Metadata-Version: 2.2
Name: batch_iter
Version: 0.1.1
Summary: Utilities for efficiently iterating over mini-batches of PyTorch tensors
Author: Alex Shtoff
Author-email: <alex.shtf@gmail.com>
Keywords: python,pytorch
Classifier: Development Status :: 3 - Alpha
Classifier: Intended Audience :: Developers
Classifier: Programming Language :: Python :: 3
Description-Content-Type: text/markdown
License-File: LICENSE
Requires-Dist: torch>=2.1.0
Dynamic: author
Dynamic: author-email
Dynamic: classifier
Dynamic: description
Dynamic: description-content-type
Dynamic: keywords
Dynamic: requires-dist
Dynamic: summary

# Pytorch batch iteration utilities

Utilities for iterating over mini-batches of tensors, while avoiding the overhead incurred by the significant DataLoader class when training light-weight models. 

Installing:

```bash
pip install batch-iter
```

The library is based on this [blog post](https://alexshtf.github.io/2024/08/31/BatchIter.html). There you can find more explanation and motivation. Below are simple examples:

## Plain iteration

```python
from batch_iter import BatchIter
import torch

X = torch.arange(15).reshape(5, 3)
y = torch.linspace(-1, 1, 5)

for Xb, yb in BatchIter(X, y, batch_size=2, shuffle=True):
  print('---')
  print('features = ', Xb)
  print('labels = ', yb)
```

The output is:

```
---
features =  tensor([[12, 13, 14],
        [ 6,  7,  8]])
labels =  tensor([1., 0.])
---
features =  tensor([[3, 4, 5],
        [0, 1, 2]])
labels =  tensor([-0.5000, -1.0000])
---
features =  tensor([[ 9, 10, 11]])
labels =  tensor([0.5000])
```

## Grouped iteration

The library also supports iterating over groups of tensors, identified by an additional group-id tensor. This is useful, for example, when training a ranking model, and we would like to iterate over mini-batches consisting of full queries.

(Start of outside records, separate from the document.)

-- ==== Sys2Proof/Machine/Operands.lean ====
section
/-! DEFINITION. Where a command's operands come from: its OFF and LEN fields, and the LBA and DLEN registers
(spec/30_encoding.md R72). -/

namespace Sys2Proof.Machine

/-- Read the LBA register (R39): `UnwrittenRead` if it holds no value. -/
def readLba (s : State) : Eff Word := valueAt .lba s.lba

/-- Read the DLEN register (R40): `UnwrittenRead` if it holds no value. -/
def readDlen (s : State) : Eff Word := valueAt .dlen s.dlen

/-- EDC's range check: OFF + LEN ≤ 2352, else RANGE (R72, R174). -/
def checkRange (off len : Nat) : Eff Unit :=
  if off + len ≤ Config.sectorBytes then .ok () else .error (.raised .range)

/-- ENCODE's length check: DLEN = 2048, else SIZE_MISMATCH (R172). -/
def checkLength (n : Word) : Eff Unit :=
  if n = Config.dataBytes then .ok () else .error (.raised .sizeMismatch)

/-- The timecode range check of HDR and ENCODE: LBA ≤ 449849, unsigned, else LBA_RANGE (R151, R175). -/
def checkLba (l : Word) : Eff Unit :=
  if l ≤ Config.lbaMax then .ok () else .error (.raised .lbaRange)

end Sys2Proof.Machine
end

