-- ==== Sys2Proof/Machine/Parity.lean ====
section
/-! DEFINITION. The commands PPAR and QPAR (spec/42_parity.md R130 to R138). -/

namespace Sys2Proof.Machine

/-- One step of a column or diagonal pair: with table row `r`, take BUF[o] into `a` (the LSB stream) and BUF[o+1] into
`b` (the MSB stream). XOR keeps the two lanes apart (R131, R132). -/
def parityStep (s : State) (acc : Half × Half) (step : Nat × Nat) : Eff (Half × Half) := do
  let x ← readBuf s step.2
  let ea ← readPqt s step.1 x.toNat
  let y ← readBuf s (step.2 + 1)
  let eb ← readPqt s step.1 y.toNat
  pure (acc.1 ^^^ ea, acc.2 ^^^ eb)

/-- The accumulators of one pair, from zero (R131), along its (row, offset) steps. -/
def accumulate (s : State) (steps : List (Nat × Nat)) : Eff (Half × Half) :=
  steps.foldlM (parityStep s) (0#16, 0#16)

/-- The output bytes of pair `i`: high lanes at `base + 2i`, low lanes `half` bytes later (R134, R137). -/
def placeParity (base half i : Nat) (ab : Half × Half) (s : State) : State :=
  writeBuf (writeBuf s (base + 2 * i) [highLane ab.1, highLane ab.2]) (base + half + 2 * i) [lowLane ab.1, lowLane ab.2]

/-- One pair of a pass: accumulate, then write its four bytes. -/
def parityPair (steps : Nat → List (Nat × Nat)) (base half : Nat) (s : State) (i : Nat) : Eff State := do
  let ab ← accumulate s (steps i)
  pure (placeParity base half i ab s)

/-! ### P -/

/-- The P traversal of column pair `i`: step k uses row 19 + k at offset 12 + 2i + 86k (R133). -/
def pSteps (i : Nat) : List (Nat × Nat) := (List.range 24).map fun k => (19 + k, 12 + 2 * i + 86 * k)

/-- The effect of PPAR (R135). -/
def pparEffect (s : State) : Eff State := do
  let s ← ensureTables s
  (List.range 43).foldlM (parityPair pSteps 2076 86) s

/-- PPAR (R135). -/
def execPpar (s : State) : Outcome := finish s (pparEffect s)

/-! ### Q -/

/-- The step of the Q offset: forward by 88, and back by 2236 on reaching 2248 (R136). -/
def qAdvance (o : Nat) : Nat := if o + 88 ≥ 2248 then o + 88 - 2236 else o + 88

/-- The Q traversal from row `k` and offset `o`, `n` steps left (R136). -/
def qWalk : (n k o : Nat) → List (Nat × Nat)
  | 0, _, _ => []
  | n + 1, k, o => (k, o) :: qWalk n (k + 1) (qAdvance o)

/-- The Q traversal of diagonal pair `i`: 43 steps from offset 12 + 86i, step k with row k (R136). -/
def qSteps (i : Nat) : List (Nat × Nat) := qWalk 43 0 (12 + 86 * i)

/-- The effect of QPAR (R138). -/
def qparEffect (s : State) : Eff State := do
  let s ← ensureTables s
  (List.range 26).foldlM (parityPair qSteps 2248 52) s

/-- QPAR (R138). -/
def execQpar (s : State) : Outcome := finish s (qparEffect s)

end Sys2Proof.Machine
end

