/-- R94, R95: after the build LOG and ILOG are inverse to each other, and their named cells hold what the rule lists. -/
def Obligations.LogTablesAreInverse : Prop :=
  ∀ t : Tables, buildTables = some t →
    (∀ x : Byte, x ≠ 0#8 → ∃ l : Byte, t.log[x.toNat]? = some (some l) ∧ t.ilog[l.toNat]? = some (some x)) ∧
    (∀ i : Byte, i ≠ 0xFF#8 → ∃ x : Byte, t.ilog[i.toNat]? = some (some x) ∧ t.log[x.toNat]? = some (some i)) ∧
    t.ilog[0]? = some (some 0x01#8) ∧ t.ilog[1]? = some (some 0x02#8) ∧ t.ilog[8]? = some (some 0x1D#8) ∧
    t.ilog[25]? = some (some 0x03#8) ∧ t.ilog[254]? = some (some 0x8E#8) ∧
    t.log[0x01]? = some (some 0#8) ∧ t.log[0x02]? = some (some 1#8) ∧ t.log[0x03]? = some (some 25#8) ∧
    t.log[0x8E]? = some (some 254#8) ∧ t.log[0x8F]? = some (some 24#8) ∧
    t.log[0]? = some (some 0#8) ∧ t.ilog[255]? = some (some 0#8)

/-- R92: the polynomial product and the log/antilog form agree on all pairs; gf_mul is commutative and 1 is its unit. -/
def Obligations.FieldProductTwoForms : Prop :=
  ∀ a b : Byte, gfMul a b = gfMulByLog buildGf a b ∧ gfMul a b = gfMul b a ∧ gfMul a 0x01#8 = a

/-- R9, R132, R142: the field product distributes over the field sum. -/
def Obligations.FieldProductDistributes : Prop :=
  ∀ a b c : Byte, gfMul (a ^^^ b) c = gfMul a c ^^^ gfMul b c

/-- R93, R104: gf_div undoes gf_mul for a nonzero divisor; a zero divisor is the INVARIANT case; 0 divided is 0. -/
def Obligations.FieldQuotientUndoesProduct : Prop :=
  ∀ a b : Byte, (b ≠ 0#8 → gfDiv buildGf (gfMul a b) b = some a ∧ gfDiv buildGf 0#8 b = some 0#8) ∧
    gfDiv buildGf a 0#8 = none

/-- R97 to R99: the coefficient vectors are the listed ones, and V0[j] = V1[j] ^ 1. -/
def Obligations.CoefficientVectors : Prop :=
  vectorV1 buildGf = some
    ([0xAE#8, 0xD9#8, 0x6C#8, 0xB8#8, 0xD2#8, 0xE7#8, 0x73#8, 0x39#8, 0x1C#8, 0x80#8, 0xCE#8, 0xE9#8, 0x74#8, 0xB4#8, 0xD4#8] ++
     [0xE4#8, 0xFC#8, 0xF0#8, 0xF6#8, 0xF5#8, 0x7A#8, 0xB3#8, 0x59#8, 0x2C#8, 0x98#8, 0xC2#8, 0xEF#8, 0x77#8, 0x3B#8, 0x1D#8] ++
     [0x0E#8, 0x89#8, 0x44#8, 0xAC#8, 0xD8#8, 0xE2#8, 0xFF#8, 0x7F#8, 0x3F#8, 0x1F#8, 0x0F#8, 0x07#8, 0x03#8, 0x01#8, 0x00#8]) ∧
  vectorV0 buildGf = (vectorV1 buildGf).map fun v => v.map fun x => x ^^^ 0x01#8

/-! ### EDC and EDCW (spec/41_edc.md) -/

/-- R117: the two constructions of the CRC table agree on every index. -/
def Obligations.CrcTableTwoForms : Prop := ∀ n : Byte, crcEntry n = crcEntryLsb n

/-- R122: the table form of the checksum equals the bit-serial form, on every byte sequence. -/
def Obligations.ChecksumEqualsBitSerial : Prop := ∀ bytes : List Byte, edcOf bytes = edcBitSerial bytes

/-- R123: the checksum of a concatenation continues from the checksum of its first part. -/
def Obligations.ChecksumStreams : Prop := ∀ a b : List Byte, edcOf (a ++ b) = edcFrom (edcOf a) b
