/-! ### recordFault: a model fault -/

@[simp] theorem recordFault_buf (f : Fault) (s : State) : (recordFault f s).buf = s.buf := rfl
@[simp] theorem recordFault_tables (f : Fault) (s : State) : (recordFault f s).tables = s.tables := rfl
@[simp] theorem recordFault_tv (f : Fault) (s : State) : (recordFault f s).tv = s.tv := rfl
@[simp] theorem recordFault_busy (f : Fault) (s : State) : (recordFault f s).busy = s.busy := rfl
@[simp] theorem recordFault_done (f : Fault) (s : State) : (recordFault f s).done = s.done := rfl
@[simp] theorem recordFault_fatal (f : Fault) (s : State) : (recordFault f s).fatal = s.fatal := rfl
@[simp] theorem recordFault_err (f : Fault) (s : State) : (recordFault f s).err = s.err := rfl
@[simp] theorem recordFault_pend (f : Fault) (s : State) : (recordFault f s).pend = s.pend := rfl
@[simp] theorem recordFault_lba (f : Fault) (s : State) : (recordFault f s).lba = s.lba := rfl
@[simp] theorem recordFault_dlen (f : Fault) (s : State) : (recordFault f s).dlen = s.dlen := rfl
@[simp] theorem recordFault_edcResult (f : Fault) (s : State) : (recordFault f s).edcResult = s.edcResult := rfl
@[simp] theorem recordFault_faults (f : Fault) (s : State) : (recordFault f s).faults = s.faults ++ [f] := rfl
@[simp] theorem recordFault_host (f : Fault) (s : State) : (recordFault f s).host = s.host := rfl
@[simp] theorem recordFault_reads (f : Fault) (s : State) : (recordFault f s).reads = s.reads := rfl
@[simp] theorem recordFault_checkFailed (f : Fault) (s : State) : (recordFault f s).checkFailed = s.checkFailed := rfl
@[simp] theorem recordFault_accepted (f : Fault) (s : State) : (recordFault f s).accepted = s.accepted := rfl
@[simp] theorem recordFault_stall (f : Fault) (s : State) : (recordFault f s).stall = s.stall := rfl

/-! ### Completion over the other updates -/

/-- A second completion update replaces the first. -/
@[simp] theorem complete_complete (e e' : Err) (s : State) : complete e (complete e' s) = complete e s := rfl

/-- Completion and a write of BUF touch different fields. -/
theorem writeBuf_complete (e : Err) (s : State) (a : Nat) (bs : List Byte) :
    writeBuf (complete e s) a bs = complete e (writeBuf s a bs) := rfl

theorem setTables_complete (t : Tables) (e : Err) (s : State) : setTables t (complete e s) = complete e (setTables t s) := rfl

theorem setEdcResult_complete (w : Word) (e : Err) (s : State) :
    setEdcResult w (complete e s) = complete e (setEdcResult w s) := rfl

end Sys2Proof.Machine
end

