-- ==== Sys2Proof/Laws/Effects.lean ====
section
/-! SUPPORT. What the effect of a command can change (spec/20_memory.md R68), and what one step of the machine can do: the
inversion lemmas every invariant is derived from. -/

namespace Sys2Proof.Machine

/-- What separates `t` from `s` after an effect that writes only the BUF cells `w`: the rest of the state is the same,
BUF keeps its form, and the tables are untouched or have just been built (R102, R103). -/
structure EffFrame (w : Nat → Bool) (s t : State) : Prop where
  rest : t = { s with buf := t.buf, tables := t.tables, tv := t.tv, edcResult := t.edcResult }
  out : ∀ a, w a = false → t.buf.read a = s.buf.read a
  wf : s.buf.wf → t.buf.wf
  guard : (t.tv = s.tv ∧ t.tables = s.tables) ∨ (s.tv = false ∧ t.tv = true ∧ buildTables = some t.tables)

theorem EffFrame.refl (w : Nat → Bool) (s : State) : EffFrame w s s :=
  ⟨rfl, fun _ _ => rfl, id, .inl ⟨rfl, rfl⟩⟩

theorem EffFrame.trans {w : Nat → Bool} {s t u : State} (h : EffFrame w s t) (h' : EffFrame w t u) : EffFrame w s u := by
  refine ⟨?_, fun a ha => (h'.out a ha).trans (h.out a ha), fun hs => h'.wf (h.wf hs), ?_⟩
  · have h1 := h'.rest
    rw [h.rest] at h1
    exact h1
  · rcases h.guard with ⟨g1, g2⟩ | ⟨g1, g2, g3⟩ <;> rcases h'.guard with ⟨k1, k2⟩ | ⟨k1, k2, k3⟩
    · exact .inl ⟨k1.trans g1, k2.trans g2⟩
    · exact .inr ⟨g1 ▸ k1, k2, k3⟩
    · exact .inr ⟨g1, k1.trans g2, k2 ▸ g3⟩
    · simp [g2] at k1

theorem EffFrame.mono {w w' : Nat → Bool} {s t : State} (h : EffFrame w s t) (hw : ∀ a, w' a = false → w a = false) :
    EffFrame w' s t :=
  ⟨h.rest, fun a ha => h.out a (hw a ha), h.wf, h.guard⟩

/-- The table guard survives an effect. -/
theorem EffFrame.tablesOk {w : Nat → Bool} {s t : State} (h : EffFrame w s t) (hs : TablesOk s) : TablesOk t := by
  rcases h.guard with ⟨g1, g2⟩ | ⟨-, g2, g3⟩
  · simpa [TablesOk, g1, g2] using hs
  · simp [TablesOk, g2, g3]

theorem ensureTables_frame {s t : State} (w : Nat → Bool) (h : ensureTables s = .ok t) : EffFrame w s t := by
  rcases ensureTables_cases h with ⟨-, rfl⟩ | ⟨htv, tb, htb, rfl⟩
  · exact .refl w _
  · exact ⟨rfl, fun _ _ => rfl, id, .inr ⟨htv, rfl, htb⟩⟩

/-- A write of BUF cells inside `w`. -/
theorem writeBuf_frame {w : Nat → Bool} (s : State) {a : Nat} {bs : List Byte}
    (hw : ∀ x, a ≤ x → x < a + bs.length → w x = true) (hb : a + bs.length ≤ 2352) : EffFrame w s (writeBuf s a bs) := by
  refine ⟨rfl, fun x hx => Memory.read_writeBytes_outside _ ?_, fun hs => Memory.writeBytes_wf hs hb, .inl ⟨rfl, rfl⟩⟩
  by_contra hc
  have := hw x (by omega) (by omega)
  simp [hx] at this

theorem setEdcResult_frame (w : Nat → Bool) (s : State) (e : Word) : EffFrame w s (setEdcResult e s) :=
  ⟨rfl, fun _ _ => rfl, id, .inl ⟨rfl, rfl⟩⟩

theorem edcEffect_frame {off len : Nat} {s t : State} (h : edcEffect off len s = .ok t) :
    EffFrame (writesCell (.edc off len)) s t := by
  obtain ⟨_, _, h⟩ := eff_bind_eq_ok.1 h
  obtain ⟨u, hu, h⟩ := eff_bind_eq_ok.1 h
  obtain ⟨_, _, h⟩ := eff_bind_eq_ok.1 h
  obtain ⟨e, _, h⟩ := eff_bind_eq_ok.1 h
  obtain rfl := Except.ok.inj h
  exact (ensureTables_frame _ hu).trans (setEdcResult_frame _ u _)

theorem edcwEffect_frame {s t : State} (h : edcwEffect s = .ok t) : EffFrame (writesCell .edcw) s t := by
  obtain ⟨u, hu, h⟩ := eff_bind_eq_ok.1 h
  obtain ⟨_, _, h⟩ := eff_bind_eq_ok.1 h
  obtain ⟨e, _, h⟩ := eff_bind_eq_ok.1 h
  obtain rfl := Except.ok.inj h
  refine (ensureTables_frame _ hu).trans ((writeBuf_frame u (fun x h1 h2 => ?_) (by simp)).trans (setEdcResult_frame _ _ _))
  simp only [List.length_cons, List.length_nil] at h2
  exact decide_eq_true (by omega)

Each query is a group. 

For example:

```python
from batch_iter import GroupBatchIter
import torch

X = torch.arange(15).reshape(5, 3)
y = torch.linspace(-1, 1, 5)
# first three samples are a group with id 1, 
# the next two samples are another group with id 2.
group_id = torch.tensor([1, 1, 1, 2, 2])

for gb, Xb, yb in GroupBatchIter(group_id, X, y, batch_size=2, shuffle=True):
  print('---')
  print('group_id = ', gb)
  print('features = ', Xb)
  print('labels = ', yb)
```

The output is:

```
---
group_id =  tensor([1, 1, 1, 2, 2])
features =  tensor([[ 0,  1,  2],
        [ 3,  4,  5],
        [ 6,  7,  8],
        [ 9, 10, 11],
        [12, 13, 14]])
labels =  tensor([-1.0000, -0.5000,  0.0000,  0.5000,  1.0000])
```

The entire data-set is one mini-batch, since we chose a mini-batch of size two, meaning *two groups*.